> _TASK INPUTS_
BEGIN
-- ==== Sys2Proof/Machine/Lane.lean ====
section
/-! DEFINITION. Gorge and Saddle lanes (chapter 01): bring-up, alignment and polarity, equalisation and freezes, FEC
reception, PRBS and loopback. -/

namespace Sys2Proof.Machine

/-- The lane exists: G0 and G1 on every hearth, SL0–SL3 on the crown (R13, R14). DESIGN CHOICE (log 4). -/
def laneOk (s : State) (h l : Nat) : Bool := s.hasH h && (decide (l < 2) || (decide (l < 6) && h == s.crown))

/-- A Gorge lane, by its instance. -/
def isGorge (l : Nat) : Bool := decide (l < 2)

/-- A lane's state code (R25). -/
def laneSt (s : State) (h l : Nat) : Nat := s.fget h l LANE_STATUS_STATE

/-- MODE is valid for the lane (R22). -/
def modeOk (l m : Nat) : Bool :=
  if l < 2 then m == 1
  else if l < 4 then m == 1 || m == 2
  else if l = 4 then m == 3 || m == 4
  else m == 1 || m == 2 || m == 3 || m == 4

/-- Bonding is in force: BOND is 1 in both Gorge instances (R28). -/
def bondOn (s : State) (h : Nat) : Bool := s.fon h 0 LANE_CTRL_BOND && s.fon h 1 LANE_CTRL_BOND

/-- Lanes of a Gorge session that are UP, as GOR_STATUS.LANES shows them. -/
def sessionLanes (s : State) (h i : Nat) : Nat :=
  let up0 := b2n (laneSt s h 0 == 5)
  let up1 := b2n (laneSt s h 1 == 5)
  if i = 1 then 2 * up1 else if s.fon h 0 GOR_STATUS_BONDED then up0 + 2 * up1 else up0

/-- A session is ACTIVE or DRAINING. -/
def sessLive (s : State) (h i : Nat) : Bool :=
  let x := s.fget h i GOR_STATUS_SESS
  x == 3 || x == 4

/-- Bring GOR_STATUS.LANES up to date; a bonded session that loses a lane sets LANE_LOST (R83). -/
def lanesRefresh (h : Nat) (s : State) : State :=
  forEach [0, 1] (fun i s =>
    if sessLive s h i then
      let old := s.fget h i GOR_STATUS_LANES
      let new := sessionLanes s h i
      let s1 := s.fput h i GOR_STATUS_LANES new
      if s.fon h i GOR_STATUS_BONDED && (old &&& new) != old then s1.raise h i GOR_EVENT_LANE_LOST else s1
    else s) s

/-- Enter a lane state: leaving UP sets DOWN, entering UP sets UP, entering FAIL sets TIMEOUT (R26). -/
def laneGo (h l st : Nat) (s : State) : State :=
  let old := laneSt s h l
  let s := s.fput h l LANE_STATUS_STATE st
  let s := if old = 5 ∧ st ≠ 5 then s.raise h l LANE_EVENT_DOWN else s
  let s := if st = 5 ∧ old ≠ 5 then s.raise h l LANE_EVENT_UP else s
  let s := if st = 7 then s.raise h l LANE_EVENT_TIMEOUT else s
  if isGorge l then lanesRefresh h s else s

/-- Return to WAIT_SIG or OFF: lock, alignment and the running counts of the acquisition start again. -/
def laneRestart (h l st : Nat) (s : State) : State :=
  let x := s.lane h l
  let s := laneGo h l st s
  let s := ((s.fput h l LANE_STATUS_CDR_LOCK 0).fput h l LANE_STATUS_ALIGNED 0).fput h l LANE_STATUS_REVERSED 0
  let s := s.fput h l LANE_STATUS_RECENTRE 0
  s.setLane h l { x with periods := 0, amFound := false, afterComma := false, polRun := 0, anFailed := false,
                         good := 0, ctleAge := 0, ctleTrial := none, rxFrame := none }

/-! ### Freezes (R37–R39) -/

/-- The freeze cause that applies: forced, low FOM, idle (R38). DEDUCED (log 30). -/
def freezeWhy (s : State) (h l : Nat) : Nat :=
  let x := s.lane h l
  if s.fon h l LANE_ADAPT_FREEZE_FORCE then 3 else if x.fomHold then 2 else if x.idleHold then 1 else 0

/-- Show the freeze cause. -/
def freezeShow (h l : Nat) (s : State) : State := s.fput h l LANE_STATUS_FREEZE_WHY (freezeWhy s h l)

/-- Highest CTLE code of a lane (R31). -/
def ctleMax (l : Nat) : Nat := if isGorge l then 15 else 7

/-- DFE taps of a lane (R31). -/
def dfeTaps (l : Nat) : Nat := if isGorge l then 12 else 5

/-- `n` free bytes. -/
def freeTaps : Nat → State → List Nat × State
  | 0, s => ([], s)
  | n + 1, s =>
    let (a, s) := s.free 8
    let (as, s) := freeTaps n s
    (a :: as, s)

/-- LMS moves every DFE tap to a value the spec leaves open (R36). DESIGN CHOICE (log 26). -/
def dfeStep (h l : Nat) (s : State) : State :=
  let (ts, s) := freeTaps (dfeTaps l) s
  let s := (s.fput h l LANE_ADAPT_STAT_DFE1 (ts.getD 0 0)).fput h l LANE_ADAPT_STAT_DFE2 (ts.getD 1 0)
  s.setLane h l { (s.lane h l) with dfe := ts.drop 2 }

/-- One adaptation step (R36): LMS moves the taps and the VGA to values the spec leaves open; the CTLE moves by at most
one code per 64 FOM periods, and a trial step after which the FOM fell is undone. DESIGN CHOICE (log 26). -/
def adaptStep (h l fom : Nat) (s : State) : State :=
  let s := if s.fon h l LANE_RXEQ_DFE_ADAPT then dfeStep h l s else s
  let (v, s) := s.free 4
  let s := s.fput h l LANE_ADAPT_STAT_VGA v
  if !s.fon h l LANE_RXEQ_CTLE_ADAPT then s
  else
    let x := s.lane h l
    let age := x.ctleAge + 1
    if age < 64 then s.setLane h l { x with ctleAge := age }
    else
      match x.ctleTrial with
      | some (code, before) =>
        if fom < before then
          (s.fput h l LANE_ADAPT_STAT_CTLE code).setLane h l { x with ctleAge := 0, ctleTrial := none }
        else s.setLane h l { x with ctleAge := 0, ctleTrial := none }
      | none =>
        let cur := s.fget h l LANE_ADAPT_STAT_CTLE
        let (d, s) := s.free 2
        let new := if d = 0 then cur - 1 else if d = 1 then min (ctleMax l) (cur + 1) else cur
        (s.fput h l LANE_ADAPT_STAT_CTLE new).setLane h l { x with ctleAge := 0, ctleTrial := some (cur, fom) }

/-- Start a recentre where one is due and enabled, else take an adaptation step; a recentre that is not enabled stays due (R38). -/
def adaptOrRecentre (h l fom : Nat) (s : State) : State :=
  let x := s.lane h l
  if freezeWhy s h l != 0 then s
  else if x.recentreDue && s.fon h l LANE_ADAPT_RECENTRE_EN then
    (s.setLane h l { x with recentreDue := false }).fput h l LANE_STATUS_RECENTRE 1
  else adaptStep h l fom s

/-! ### LANE_CTRL -/

/-- RWL fields of LANE are open while EN is 0. -/
def laneOpen (s : State) (h l _w : Nat) : Bool := !s.fon h l LANE_CTRL_EN

/-- Entries of the lane table: 16 bytes each (R33). -/
def laneEntries (bs : List Byte) : List (List Byte) := (List.range (bs.length / 16)).map fun k => slice bs (16 * k) 16

/-- Load the first table entry with a correct CRC that matches hearth, instance and MODE (R34). R33 gives neither the byte order
of the CRC in bytes 14 and 15 nor its bit order: little-endian, most significant bit first, not reflected. DESIGN CHOICE (log 162). -/
def laneTableLoad (h l : Nat) (s : State) : State :=
  let es := laneEntries ((cfgKind s 2).getD [])
  match es.find? (fun e => byteAt e 0 == h && byteAt e 1 == l && byteAt e 2 == s.fget h l LANE_CTRL_MODE
      && crc16 (e.take 14) == leAt e 14 2) with
  | none => s.raise h l LANE_EVENT_NO_TBL
  | some e =>
    let fl := byteAt e 3
    let s := (((s.fput h l LANE_TXEQ_PRE2 (byteAt e 4)).fput h l LANE_TXEQ_PRE1 (byteAt e 5)).fput h l LANE_TXEQ_POST1
      (byteAt e 6)).fput h l LANE_TXEQ_POST2 (byteAt e 7)
    let s := (s.fput h l LANE_RXEQ_CTLE_INIT (byteAt e 8)).fput h l LANE_RXEQ_VGA_INIT (byteAt e 9)
    ((s.fputB h l LANE_CTRL_TX_PRECODE (bit fl 0)).fputB h l LANE_CTRL_RX_PRECODE (bit fl 1)).fputB h l
      LANE_CTRL_TX_INV (bit fl 2)

/-- The FFE taps PRE2, PRE1, POST1 and POST2 in effect (R31, R32): PRE2 and POST2 are ignored on Saddle lanes, and a PRE1 or
POST1 above its range acts as 24. DESIGN CHOICE (log 161). -/
def ffeTaps (s : State) (h l : Nat) : List Nat :=
  [if isGorge l then s.fget h l LANE_TXEQ_PRE2 else 0, min 24 (s.fget h l LANE_TXEQ_PRE1), min 24 (s.fget h l LANE_TXEQ_POST1),
    if isGorge l then s.fget h l LANE_TXEQ_POST2 else 0]

/-- Sum of the FFE taps in effect (R32). -/
def ffeSum (s : State) (h l : Nat) : Nat := (ffeTaps s h l).sum

/-- The taps that drive the transmitter: PRE2, PRE1, the main tap, POST1, POST2; the main tap is 64 minus the others, which are
all 0 where they summed to more than 32 when the lane left OFF (R31, R32). -/
def txTaps (s : State) (h l : Nat) : List Nat :=
  if (s.lane h l).tapsZero then [0, 0, 64, 0, 0]
  else
    let t := ffeTaps s h l
    [t.getD 0 0, t.getD 1 0, 64 - ffeSum s h l, t.getD 2 0, t.getD 3 0]

/-- The two Gorge lanes disagree on BOND (R28). -/
def bondSplit (s : State) (h : Nat) : Bool := s.fon h 0 LANE_CTRL_BOND != s.fon h 1 LANE_CTRL_BOND

/-- BOND_ERR in both Gorge lanes. -/
def bondErr (h : Nat) (s : State) : State := (s.raise h 0 LANE_EVENT_BOND_ERR).raise h 1 LANE_EVENT_BOND_ERR

/-- Leave OFF for WAIT_SIG (R25): table load, tap check, starting values of the receiver; a low-FOM freeze ends, and DEGRADED
with it (R40). The transmitter starts, with no frame waiting. -/
def laneStart (h l : Nat) (s : State) : State :=
  let s := if s.fon h l LANE_CTRL_TBL_USE then laneTableLoad h l s else s
  let tooBig := decide (ffeSum s h l > 32)
  let s := if tooBig then s.raise h l LANE_EVENT_EQ_BAD else s
  let s := if (s.lane h l).fomHold then s.fput h l LANE_STATUS_DEGRADED 0 else s
  let s := s.setLane h l { (s.lane h l) with tapsZero := tooBig, idleHalf := 0, idleHold := false, fomHold := false,
                                             recentreDue := false, txRun := false, txq := [], txAt := s.out.length }
  let code := s.fget h l LANE_RXEQ_CTLE_INIT
  let s := s.fput h l LANE_ADAPT_STAT_CTLE (if isGorge l then code else code % 8)
  let s := s.fput h l LANE_ADAPT_STAT_VGA (s.fget h l LANE_RXEQ_VGA_INIT)
  let s := s.fputB h l LANE_STATUS_RX_INV_ACT (!s.fon h l LANE_CTRL_POL_AUTO && s.fon h l LANE_CTRL_RX_INV)
  let s := if isGorge l && bondSplit s h then bondErr h s else s
  freezeShow h l (laneRestart h l 1 s)

/-- Go OFF: electrical idle, nothing held. -/
def laneStop (h l : Nat) (s : State) : State :=
  let s := laneRestart h l 0 s
  (s.fput h l LANE_STATUS_SIGDET 0).fput h l LANE_STATUS_RX_INV_ACT 0

/-- After a write of a LANE word: a BOND that now differs from the running other lane's is an error (R28), EN and MODE decide
OFF, and FREEZE_FORCE the freeze (R25, R38). -/
def laneAct (c : WriteCtx) (s : State) : State :=
  if c.w = 0 then
    let s := if isGorge c.i && (c.rose s LANE_CTRL_BOND || c.fell s LANE_CTRL_BOND) && bondSplit s c.h
        && laneSt s c.h (1 - c.i) != 0 then bondErr c.h s else s
    let run := s.fon c.h c.i LANE_CTRL_EN && modeOk c.i (s.fget c.h c.i LANE_CTRL_MODE)
    if laneSt s c.h c.i = 0 then (if run then laneStart c.h c.i s else s)
    else if run then s else laneStop c.h c.i s
  else if c.w = 7 then
    let s := if c.fell s LANE_ADAPT_FREEZE_FORCE then
        s.setLane c.h c.i { (s.lane c.h c.i) with recentreDue := true } else s
    freezeShow c.h c.i s
  else s

/-- LANE_EN_WRITE (R25): a write of LANE_CTRL. -/
def laneEnWrite (h l : Nat) (value : Word) (s : State) : State :=
  if laneOk s h l then hostWrite BLK_LANE laneOpen laneAct h l 0 value false s else s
END
> _WORK REQUIRED_
Output exactly the lines of the material above from the one containing "def txTaps (s" up to and including the one containing "(s.fput h l LANE_STATUS_SIGDET".

> _YOUR SOLUTION_
def txTaps (s : State) (h l : Nat) : List Nat :=
  if (s.lane h l).tapsZero then [0, 0, 64, 0, 0]
  else
    let t := ffeTaps s h l
    [t.getD 0 0, t.getD 1 0, 64 - ffeSum s h l, t.getD 2 0, t.getD 3 0]

/-- The two Gorge lanes disagree on BOND (R28). -/
def bondSplit (s : State) (h : Nat) : Bool := s.fon h 0 LANE_CTRL_BOND != s.fon h 1 LANE_CTRL_BOND

/-- BOND_ERR in both Gorge lanes. -/
def bondErr (h : Nat) (s : State) : State := (s.raise h 0 LANE_EVENT_BOND_ERR).raise h 1 LANE_EVENT_BOND_ERR

/-- Leave OFF for WAIT_SIG (R25): table load, tap check, starting values of the receiver; a low-FOM freeze ends, and DEGRADED
with it (R40). The transmitter starts, with no frame waiting. -/
def laneStart (h l : Nat) (s : State) : State :=
  let s := if s.fon h l LANE_CTRL_TBL_USE then laneTableLoad h l s else s
  let tooBig := decide (ffeSum s h l > 32)
  let s := if tooBig then s.raise h l LANE_EVENT_EQ_BAD else s
  let s := if (s.lane h l).fomHold then s.fput h l LANE_STATUS_DEGRADED 0 else s
  let s := s.setLane h l { (s.lane h l) with tapsZero := tooBig, idleHalf := 0, idleHold := false, fomHold := false,
                                             recentreDue := false, txRun := false, txq := [], txAt := s.out.length }
  let code := s.fget h l LANE_RXEQ_CTLE_INIT
  let s := s.fput h l LANE_ADAPT_STAT_CTLE (if isGorge l then code else code % 8)
  let s := s.fput h l LANE_ADAPT_STAT_VGA (s.fget h l LANE_RXEQ_VGA_INIT)
  let s := s.fputB h l LANE_STATUS_RX_INV_ACT (!s.fon h l LANE_CTRL_POL_AUTO && s.fon h l LANE_CTRL_RX_INV)
  let s := if isGorge l && bondSplit s h then bondErr h s else s
  freezeShow h l (laneRestart h l 1 s)

/-- Go OFF: electrical idle, nothing held. -/
def laneStop (h l : Nat) (s : State) : State :=
  let s := laneRestart h l 0 s
  (s.fput h l LANE_STATUS_SIGDET 0).fput h l LANE_STATUS_RX_INV_ACT 0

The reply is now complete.